You cannot compare a brick-and-mortar with a digital store, the logistics are completely different leading to completely different cost profiles.
 
Sure, but it quickly gets complicated when you start to ask who chooses which service categories and service providers the user gets to choose from?

In music, Apple Music and Spotify sure, but what about Tidal, Amazon Prime, Pandora? And what about all the smaller players? We can't only include big services, because that would be unfavorable to smaller services out there.

What categories are we doing this in?

Music? Video? Browsers? Email? Photos? Photo editing? Words processors? Password managers? Podcasts? Calendar? Maps?

The point I am trying t make is that it gets complicated fast and there don't seem to be any logical "this category/app and not that" arguments around.

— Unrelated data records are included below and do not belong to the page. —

theorem witness_TrowelEvents :
    (let s := trwState .run (cmdAt 0 0) 0
     (trowelAt s trowel0).state = .run ∧ (trowelAt s trowel0).cmd = some (cmdAt 0 0)) ∧
    (let s := trwState .held (cmdAt 0 0) commitWord
     (trowelAt s trowel0).state = .held ∧ commitHeld s trowel0 (cmdAt 0 0) (fetchMicro s trowel0 (cmdAt 0 0)) = false) ∧
    (let r : BankReq := ⟨0, 1, 0, 0, 0, 1, false, 8, [], false, .access, some 0⟩
     let s := modStack (trwState .run (cmdAt 0 0) 0) 0 fun k => { k with bankq := [r] }
     trowelBusy s trowel0 = true ∧ bankHead s 0 (tDie trowel0) (tBank trowel0 (3 % 2)) = some r ∧
      bankHead s 0 (tDie trowel0) (tBank trowel0 0) = none) ∧
    (0 < stackCount awake ∧ itinItems awake = []) ∧
    dieOwed (runState [item0 (.trowel launch0)]) 0 0 = true := by
  decide +kernel
theorem witness_ReducerJobs :
    (0 < stackCount .reset ∧ ∀ k ∈ [1, 2, 3, 4, 5, 6], (BitVec.ofNat 64 (k * 2 ^ 60) : W64).toNat / 2 ^ 60 = k) ∧
    (let s := setReducer awake 0 { Reducer.reset with jobs := [⟨1, none⟩] }
     (reducerAt (planJob s 0) 0).running = none ∧ (reducerAt (planJob s 0) 0).jobs = [⟨1, none⟩]) ∧
    (reducerAt (setReducer awake 0 { Reducer.reset with running := some ⟨1, none⟩ }) 0).running = some ⟨1, none⟩ := by
  decide +kernel
/-- Member 1 of a caravan of two, with member 0 on port 5. -/
def caravan1 : Caravan :=
  { members := 2, index := 1, depth := 1, dmax := 1, ports := [5], parentPort := some 5, childPorts := [], ids := [7, 9], parents := [0, 0],
    mapHash := 0, links := [] }
/-- The module as that member. -/
def memberState : State := { awake with itn := { awake.itn with caravan := some caravan1 } }
/-- A packet of SQ 0 with nothing set. -/
def packet0 : Packet := ⟨0, 0, 0, 0, 0, 0⟩
/-- A command in progress. -/
def prog0 (op : Nat) : InProg := { op := op, pkt := packet0, fn := 0, window := none, args := [], reply := none }

theorem witness_Bells :
    (let v := (frameBits 1 0 0 0 true true true)
     v % 8 = crc3 v ∧ (v + 1) % 8 ≠ crc3 (v + 1) ∧ v / 2 ^ 16 = 1 ∧ memberState.bell = 0) ∧
    (5 ∈ memberPorts memberState ∧ 4 ∉ memberPorts memberState ∧ forming memberState = none ∧
      (frameBits 0 0 0 0 true true true) / 2 ^ 16 = memberState.bell ∧ (frameBits 0 0 0 0 true true true) % 8 = crc3 (frameBits 0 0 0 0 true true true)) ∧
    forming { memberState with cmd := { memberState.cmd with inProg := [prog0 0x304] } } = some (prog0 0x304) ∧
    ({ memberState with itn := { memberState.itn with epochDue := true } }).itn.epochDue = true := by
  decide +kernel
/-- A run over two waystations, an ARRIVAL of member 0 and a CHECKPOINT, at a bell. -/
def wayState (z : RunState) (bell way : Nat) : State :=
  let g := { image0 [] with ways := [[⟨1, 0, 50, 1, [3]⟩, ⟨4, 0, 60, 1, []⟩]] }
  { awake with bell := bell, itn := { awake.itn with run := z, image := some g, startAt := some 0, way := way, phase := 1 } }

theorem witness_Waystations :
    (runAdmitted (wayState .waitStart 0 0) = true ∧ (wayState .waitStart 0 0).itn.stopPoint ≠ some 0) ∧
    (let s := wayState .running 60 1
     let s := { s with itn := { s.itn with downAt := some 60 } }
     60 + dMax s ≤ s.bell ∧ s.itn.way < (ways s).length) ∧
    (let s := wayState .running 50 1
     (wayAt s 0).kind = 1 ∧ (wayAt s 0).owner = memberIndex s ∧ 0 ∉ s.itn.arrivals ∧ (wayAt s 0).release ≤ ibell s ∧ (wayAt s 0).list = [3] ∧
       (∀ m ∈ [3], (0, m, 49) ∈ ({ s with itn := { s.itn with tagged := [(0, 3, 49)] } }).itn.tagged ∧ 49 < s.bell)) ∧
    (let s := wayState .running 52 1
     0 < (ways s).length ∧ (wayAt s 0).release + (wayAt s 0).slack < ibell s ∧ (wayAt s 0).owner = memberIndex s) ∧
    (let s := wayState .running 62 1
     (wayAt s 1).release + (wayAt s 1).slack < ibell s ∧ (wayAt s 1).wide = true ∧ s.itn.stopPoint ≠ some 1) ∧
    ((wayState .aborting 0 1).mem.losses = 0 ∧ (let s := wayState .aborting 65536 1
      let s := { s with itn := { s.itn with runAborts := 1 } }
      runActive s = true ∧ s.itn.ckptBell ≤ s.itn.abortBell ∧ s.itn.abortBell + 65536 ≤ s.bell)) := by
  decide +kernel

/-- A loaded model and a step not yet admitted. -/
def model0 : Model :=
  { vocab := 1000, p := 16, layout := 1, d := 128, verify := false, autoIndex := false, wide := false, lkv := 1, hm := 1, glog2 := 0, f := 1,
    kfmt := 3, vfmt := 3, qfmt := 3, salt := [], store := 0, maxRank := 0, hash := [] }
/-- A step in progress with no entry. -/
def step0 : StepRun :=
  { index := 0, entries := [], res := [], admitted := false, pinned := [], copies := [], inserts := [], smpq := [], stnq := [], smpN := 0, stnN := 0 }
/-- The module with that model and step. -/
def stepRunState : State := { awake with srv := { awake.srv with model := some model0, core := { awake.srv.core with run := some step0 } } }
/-- A member whose fabric brought a record. -/
def treeState (flags : Nat) : State :=
  { memberState with itn := { memberState.itn with image := some { image0 [] with flags := flags } }, srv := { memberState.srv with model := some model0 },
                     fab := { memberState.fab with tree := [[1, 0, 0, 0]] } }

theorem witness_PlanSlots :
    (let s := runState [item0 (.sched 0)]
     let u := runState [item0 (.osend 0 0)]
     (itemReady s (item0 (.sched 0)) && slotTurn s (item0 (.sched 0)) 0) = true ∧ itinItems s = [item0 (.sched 0)] ∧
     (itemReady u (item0 (.osend 0 0)) && slotTurn u (item0 (.osend 0 0)) 0) = true ∧ itinItems u = [item0 (.osend 0 0)] ∧
     itinItems awake = [] ∧ runActive s = true) ∧
    runActive awake = false ∧ (0x80 : W64).getLsbD 7 = true ∧
    (stepRunState.srv.core.run = some step0 ∧ stepRunState.srv.model = some model0 ∧ isLead stepRunState = true) ∧
    ((treeState 0).srv.core.run = none ∧ isLead (treeState 0) = false ∧ (treeState 0).itn.image.isSome = true ∧
      (treeState 2).itn.image = some { image0 [] with flags := 2 } ∧ (treeState 2).srv.model = some model0) := by
  decide +kernel
/-- A model of four tokens without format-dependent areas. -/
def model4 : Model := { model0 with vocab := 4 }
/-- An entry whose manifest words are zero but `w0`, over every token. -/
def entry0 (w0 : Nat) : MEntry := ⟨w0 :: List.replicate 15 0, [], [], []⟩
/-- A step of one entry with a row at lane 0 of each engine, its logits at DPA `dpa`. -/
def rowState (dpa : Nat) : State :=
  let row : LRow := ⟨0, 0, 0, dpa, 0⟩
  let r := { step0 with entries := [entry0 0], res := [SRes.fresh 0 true], smpq := [row], stnq := [row] }
  { runState [item0 (.hub 1 [0, 0, 0, 1, 0])] with
    srv := { awake.srv with model := some model4, core := { awake.srv.core with run := some r } } }
/-- The same over a hub list of code 2. -/
def recodeState : State :=
  { rowState 0 with itn := (runState [item0 (.hub 2 [0, 0, 0, 1, 0])]).itn }

theorem witness_ServingActions :
    (nextAction (rowState 0) 1).isSome = true ∧ waitingEmit (rowState 0) = none ∧ rowRoom (rowState 0) false = true ∧
    (let s := rowState 0
     let r := { step0 with smpq := List.replicate 4096 ⟨0, 0, 0, 0, 0⟩ }
     rowRoom { s with srv := { s.srv with core := { s.srv.core with run := some r } } } false = false) ∧
    (entry0 0).emits = false ∧ (entry0 (2 ^ 26)).emits = true ∧ (rowState 0).srv.core.run.isSome = true ∧
    (nextAction recodeState 2).isSome = true ∧ recodeState.srv.model = some model4 ∧
    (rowLogits (rowState 0) model4 ⟨0, 0, 0, 0, 0⟩ 4).2.2.1 = false ∧
    allowedSet (rowState 0) model4 (entry0 0) = [] ∧
    (choose .greedy [0, 0, 0, 0] 0).isSome = true ∧
    (let s := setAdapter awake 3 { adapterAt awake 3 with load := some (1, 2) }
     (adapterAt s 3).load = some (1, 2) ∧ storeHeld s 2 = false ∧
       (let m := { model4 with store := 64 }
        let u := { s with srv := { s.srv with model := some m } }
        storeHeld (modStack u 0 fun k => { k with held := [⟨0, 0, 0, true, .stream, storeDpa u m 2, 1, [], false, .none⟩] }) 2 = true)) := by
  decide +kernel

theorem witness_ServingRegisters : (0x80 : W64).getLsbD 7 = true := by decide

/-- The awake module with a port in some state, whole lanes and its starting tolls, and an own fabric ID of 5 in an
ACTIVE fabric. -/
def portState (z : Nat) : State :=
  let s := setField (setField awake Reg.FAB_SELF 0 12 0x805) Reg.FAB_STATUS 12 4 2
  setPort s 3 { FPort.reset with state := z, lanes := 255, tolls := startTolls, peerId := 9, schedOk := true }

theorem witness_FabricPorts :
    (∀ z ∈ [0, 1, 2, 3, 4, 5, 6, 7, 8], (portAt (portState z) 3).state = z) ∧
    (∀ z ∈ [0, 1, 7, 8], (portAt (plainWrite (portState z) (Reg.FAB_PORT_CFG 3) 1) 3).state = z) ∧
    regBit (plainWrite (portState 0) (Reg.FAB_PORT_CFG 3) 1) (Reg.FAB_PORT_CFG 3) 0 = true ∧
    (1 : W64).getLsbD 0 = true ∧ (0 : W64).getLsbD 0 = false ∧ lanesInUse 0x1F = 0x0F := by
  decide +kernel

/-- A whole one-flit packet of a kind and class from fabric ID 9 to fabric ID 5 in the inbox of port 3, with `dest` its
destination. -/
def pktState (dest kind cls dpa op len : Nat) (payload : List Byte) : State :=
  let s := portState 7
  { s with fab := { s.fab with inbox := [⟨3, 1, mkHeader dest kind 9 cls 0xFFFF 1 0 dpa op len ++ payload, [], 1⟩] } }
/-- A flit of a lane with a sequence of 0 and an empty body. -/
def flit0 (lane : Nat) : List Byte := mkFlit lane true true false 0 0 0 []
/-- The awake module with one waiting packet for fabric ID 7 and one request. -/
def waitPktState (kind tries : Nat) : State :=
  let s := portState 1
  { s with fab := { s.fab with waiting := [⟨1, mkHeader 7 0x01 5 1 0xFFFF 1 0 0 0 0, none⟩], reqs := [⟨1, kind, 7, [], tries, 0⟩] } }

Yes, there are complicated questions to that.

How many? Probably a handful, like the browser choice UI. Add a link to the App Store to look for more choices.

Which ones? Probably the most popular ones on the store.

Which categories? Those seem like a good start. (I don't think iOS ships with a word processing app, though.)

It does get complicated fast. However, it doesn't follow that it shouldn't be done. The Apple-Google duopoly is a real thing. How many people even know you can change your search engine to DuckDuckGo, for example? I would guess less than 1%.

Making it more obvious to the user that this is even possible doesn't seem like a bad thing to me.


And what’s wrong with that? If other companies are as successful as Microsoft, they can do the same thing as continue competing with Microsoft, but they’re not as successful, so they cry to governments about “anticompetitive behavior”. Private companies should be able to leverage their success to become even more successful.

Are you asking why antitrust is a thing?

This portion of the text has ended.